What is expected - A single figure is the whole answer: the number of lines in the entries that contain "Holding".

Data excerpts:
########
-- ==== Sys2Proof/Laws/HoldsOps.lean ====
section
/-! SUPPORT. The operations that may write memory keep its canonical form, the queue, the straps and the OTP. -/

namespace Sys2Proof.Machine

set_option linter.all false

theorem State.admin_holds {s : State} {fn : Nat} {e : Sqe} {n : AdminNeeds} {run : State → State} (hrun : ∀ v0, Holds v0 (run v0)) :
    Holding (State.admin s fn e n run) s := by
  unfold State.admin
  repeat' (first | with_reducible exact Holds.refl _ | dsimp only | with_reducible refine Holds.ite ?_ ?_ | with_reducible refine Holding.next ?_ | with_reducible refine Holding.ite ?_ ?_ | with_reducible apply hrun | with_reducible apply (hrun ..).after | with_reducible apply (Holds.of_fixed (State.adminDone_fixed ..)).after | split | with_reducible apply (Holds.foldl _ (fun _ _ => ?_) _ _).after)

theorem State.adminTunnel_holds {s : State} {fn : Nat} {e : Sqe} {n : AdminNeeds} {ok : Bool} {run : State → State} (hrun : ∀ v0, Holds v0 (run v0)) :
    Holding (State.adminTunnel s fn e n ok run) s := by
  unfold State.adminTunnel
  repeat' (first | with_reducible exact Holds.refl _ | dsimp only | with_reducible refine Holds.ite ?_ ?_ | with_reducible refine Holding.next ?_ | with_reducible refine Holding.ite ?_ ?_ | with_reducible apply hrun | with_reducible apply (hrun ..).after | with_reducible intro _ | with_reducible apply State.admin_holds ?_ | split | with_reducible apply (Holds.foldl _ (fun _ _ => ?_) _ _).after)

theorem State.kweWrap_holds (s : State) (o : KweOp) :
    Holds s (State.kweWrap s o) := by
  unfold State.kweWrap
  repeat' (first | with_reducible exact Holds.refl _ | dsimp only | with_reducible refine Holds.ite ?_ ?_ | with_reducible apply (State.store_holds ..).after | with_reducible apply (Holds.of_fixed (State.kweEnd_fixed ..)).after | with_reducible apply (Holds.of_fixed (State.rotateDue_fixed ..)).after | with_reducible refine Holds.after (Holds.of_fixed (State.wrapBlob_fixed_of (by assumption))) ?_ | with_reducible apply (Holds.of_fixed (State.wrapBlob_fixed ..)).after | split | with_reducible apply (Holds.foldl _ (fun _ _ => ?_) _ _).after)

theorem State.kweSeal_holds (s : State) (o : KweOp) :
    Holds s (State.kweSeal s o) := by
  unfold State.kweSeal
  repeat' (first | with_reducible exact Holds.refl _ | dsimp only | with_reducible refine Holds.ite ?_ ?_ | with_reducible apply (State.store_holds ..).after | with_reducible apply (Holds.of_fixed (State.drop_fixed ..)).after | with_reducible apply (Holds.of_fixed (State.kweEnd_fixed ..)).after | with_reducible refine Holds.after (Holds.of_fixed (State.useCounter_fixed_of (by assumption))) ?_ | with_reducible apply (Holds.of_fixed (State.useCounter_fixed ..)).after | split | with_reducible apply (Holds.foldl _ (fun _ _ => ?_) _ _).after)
########
Result of this exercise - 4